Support Questions

Bindal · ‎12-10-2019

I am running following command in Zeppelin.First created hive context with following code -

val hiveContext = new org.apache.spark.sql.SparkSession.Builder().getOrCreate()

then I tried to load a file from HDFS with following code -

val riskFactorDataFrame = spark.read.format("csv").option("header", "true").load("hdfs:///tmp/data/riskfactor1.csv")

but I am getting following error message "org.apache.spark.sql.AnalysisException: Path does not exist: hdfs://sandbox-hdp.hortonworks.com:8020/tmp/data/riskfactor1.csv;"

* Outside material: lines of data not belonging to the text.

/-! ## Decoding, from words written out by the spec's formats (30_encoding.md R51, R55, R58; 95_test_vectors.md 2.1) -/

theorem test_decode_empty :
    decode Config.default (.node 0b00_000000000000000000000000000000#32) = .ok .empty := by decide
theorem test_decode_leaf :
    decode Config.default (.node 0b01_00000000000000_0000000001100110#32) = .ok (.leaf 102) := by decide
theorem test_decode_leaf_largest :
    decode Config.default (.node 0b01_00000000000000_1111111111111111#32) = .ok (.leaf 65535) := by decide
theorem test_decode_node :
    decode Config.default (.node 0b10_000000_000000000111_000000001010#32) = .ok (.node 7 10) := by decide
theorem test_decode_node_largest :
    decode Config.default (.node 0b10_000000_111111111111_111111111111#32) = .ok (.node 4095 4095) := by decide
theorem test_decode_illegal_kind_11 :
    decode Config.default (.node 0b11_000000000000000000000000000000#32) = .ok (.illegal 0xC0000000#32) := by decide
theorem test_decode_illegal_kind_00 :
    decode Config.default (.node 0b00_000000000000000000000000000001#32) = .ok (.illegal 0x00000001#32) := by decide
theorem test_decode_illegal_leaf_reserved :
    decode Config.default (.node 0b01_00000000000001_0000000001000001#32) = .ok (.illegal 0x40010041#32) := by decide
theorem test_decode_illegal_node_reserved :
    decode Config.default (.node 0b10_000001_000000000001_000000000010#32) = .ok (.illegal 0x81001002#32) := by decide
theorem test_decode_nop :
    decode Config.default (.command 0b00000000000000000000000000000000#32) = .ok .nop := by decide
theorem test_decode_start :
    decode Config.default (.command 0b00000000000000000000000000000001#32) = .ok .start := by decide
theorem test_decode_clear :
    decode Config.default (.command 0b00000000000000000000000000000010#32) = .ok .clear := by decide
theorem test_decode_reserved_cmd :
    decode Config.default (.command 0b10000000000000000000000000000010#32) =
      .ok (.reservedCmd 0x80000002#32) := by decide
/-- A 32-bit read of offset 0x00004 is CSRRD 1 (95_test_vectors.md 2.3). -/
theorem test_decode_csrrd : decode Config.default (.bus ⟨0b000000000000000100, 32, none⟩) = .ok (.csrrd 1) := by decide
/-- A 32-bit write of 1 to offset 0x00000 is CSRWR 0, 1, which is START. -/
theorem test_decode_csrwr :
    decode Config.default (.bus ⟨0b000000000000000000, 32, some 0x00000001#32⟩) = .ok (.csrwr 0 0x00000001#32) := by decide
/-- A 32-bit read of offset 0x20028 is LUTRD 10. -/
theorem test_decode_lutrd : decode Config.default (.bus ⟨0b100000000000101000, 32, none⟩) = .ok (.lutrd 10) := by decide
/-- A 32-bit write to offset 0x20000 is LUTWR 0. -/
theorem test_decode_lutwr :
    decode Config.default (.bus ⟨0b100000000000000000, 32, some 0x80001002#32⟩) = .ok (.lutwr 0 0x80001002#32) := by decide
theorem test_bus_refuses_by_name :
    decode Config.default (.bus ⟨0x00004, 16, none⟩) = .error .notWholeWord ∧
    decode Config.default (.bus ⟨0x20002, 32, some 0#32⟩) = .error .misaligned ∧
    decode Config.default (.bus ⟨0x40000, 32, none⟩) = .error .outsideWindow := by decide
/-- 95_test_vectors.md 2.1, the encoding functions. -/
theorem test_encode :
    encodeLeaf 97 = 0x40000061#32 ∧ encodeNode Config.default 8 9 = 0x80008009#32 ∧
    encodeNode Config.default 4095 0 = 0x80FFF000#32 ∧ configWord Config.default = 0x00000C10#32 := by decide
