-- ==== Sys2Proof/WellFormed.lean ====
section
/-!
DEFINITION. Well-formed instructions: every operand fits its field in the encoding (13 R258 to R264, 15 R286) or
names a unit that the part has (00 R11), and every operand lies in the range that the spec gives it
(13 R252, R253, R261 to R264; 00 R5). A term that fails a check is no instruction of the part.
-/

namespace Sys2Proof
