/-- The machine right after power-on reset: every page at its Reset column, no world, no context, no launch; the
policy core has not booted and nothing is ready. -/
def State.reset : State :=
  { mem := [], lineSlot := [], lineBad := [], ready := Ready.zero, portMgrp := 0, portCdie := 0, portPlink := 0,
    mlinks := [], plinks := [], edges := [],
    failDie := 0, failClu := 0, failAnvil := 0, heldW := [], power := [], tripped := false, lowIntervals := 0, monits := [],
    iod0 := 0, iod1 := 0, peers := [], remotes := [], worlds := [], queues := [], launches := [], ctxs := [],
    engines := [], sundogs := [], fns := [], hreqs := [], invals := [],
    ideLink := false, vfEnable := false, numVfs := 0, pfBars := [0, 0, 0], vfBars := [0, 0, 0], memOn := false,
    quantum := Quantum.zero, ckpt := Ckpt.zero, dirty := [], dirtyV := [], core := Core.zero, pcgen := 0, wal := [],
    deferred := [], reads := [], flights := [], deferPorts := false, fresh := 0, out := [], inputs := [], work := [], parked := [], ev := { what := .nop, args := [], data := [] }, sched := [],
    cur := (0, 0), issue := none }

end Sys2Proof.Machine
end

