-- ==== Sys2Proof/Machine/Shard.lean ====
section
/-!
DEFINITION. What a checkpoint's die shards hold and how a restore reads it back (07 R128, R133, R134, R139). The manual lays
out the granules of a die shard and names what follows them; the layout of that, and the records that the device keeps
beside its pages, are this model's own (DESIGN CHOICE, assumption 71).
-/

namespace Sys2Proof.Machine

/-! ## Records as doublewords: fields of any length, each behind its length -/

/-- Fields behind their number, each behind its length. -/
def pack (fs : List (List Nat)) : List Nat := fs.length :: fs.flatMap fun f => f.length :: f

def unpackN : Nat → List Nat → List (List Nat)
  | 0, _ => []
  | _, [] => []
  | n + 1, k :: r => r.take k :: unpackN n (r.drop k)

def unpack : List Nat → List (List Nat)
  | [] => []
  | n :: r => unpackN n r

/-- Field i of a record. -/
def fld (fs : List (List Nat)) (i : Nat) : List Nat := nth [] fs i

def chunks (m : Nat) (l : List Nat) : List (List Nat) := (List.range (l.length / m)).map fun i => (l.drop (m * i)).take m

def flatPairs (l : List (Nat × Nat)) : List Nat := l.flatMap fun p => [p.1, p.2]
def unflatPairs (l : List Nat) : List (Nat × Nat) := (chunks 2 l).map fun c => (nth 0 c 0, nth 0 c 1)
def flatSoft (l : List (Nat × Nat × Nat × Nat)) : List Nat := l.flatMap fun p => [p.1, p.2.1, p.2.2.1, p.2.2.2]
def unflatSoft (l : List Nat) : List (Nat × Nat × Nat × Nat) :=
  (chunks 4 l).map fun c => (nth 0 c 0, nth 0 c 1, nth 0 c 2, nth 0 c 3)

/-- A truth value of a doubleword. -/
def flag (l : List Nat) (i : Nat) : Bool := nth 0 l i != 0

def Batch.enc (b : Batch) : List Nat := pack [[b.id, b.closed.toNat, b.complete.toNat, b.words], b.accs, flatPairs b.locks, flatSoft b.soft]
def Batch.dec (l : List Nat) : Batch :=
  let f := unpack l
  let h := fld f 0
  { id := nth 0 h 0, closed := flag h 1, complete := flag h 2, words := nth 0 h 3, accs := fld f 1, locks := unflatPairs (fld f 2), soft := unflatSoft (fld f 3) }

def MatOp.enc (o : MatOp) : List Nat :=
  pack [[o.op, o.place, o.kind, o.func, o.xa, o.xp, o.done, o.index, o.batch, o.bands, o.loaded.toNat, o.rinv.toNat,
    o.pc, o.slot],
    o.rows, o.words, flatPairs o.b]
def MatOp.dec (l : List Nat) : MatOp :=
  let f := unpack l
  let h := fld f 0
  let g := nth 0 h
  { op := g 0, place := g 1, kind := g 2, func := g 3, xa := g 4, xp := g 5, done := g 6, index := g 7, batch := g 8
    bands := g 9, loaded := flag h 10, rinv := flag h 11, pc := g 12, slot := g 13, rows := fld f 1, words := fld f 2, b := unflatPairs (fld f 3)
    live := false }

I am quite new in Hadoop. Please help me figure out what wrong I am doing.

Shelton · ‎12-17-2019

@Bindal

Do the following steps

sandbox-hdp login: root
root@sandbox-hdp.hortonworks.com's password:
.....
[root@sandbox-hdp~] mkdir -p /tmp/data

[root@sandbox-hdp~]cd /tmp/data

Now here you should be in /tmp/data to validate that do

[root@sandbox-hdp~]pwd

copy your riskfactor1.csv to this directory using some tool win Winscp or Mobaxterm see my screenshot using winscp

My question is where is riskfactor1.csv file located? If that's not clear you can upload using the ambari view first navigate to /bindal/data and then select the upload please see attached screenshot to upload the file from your laptop.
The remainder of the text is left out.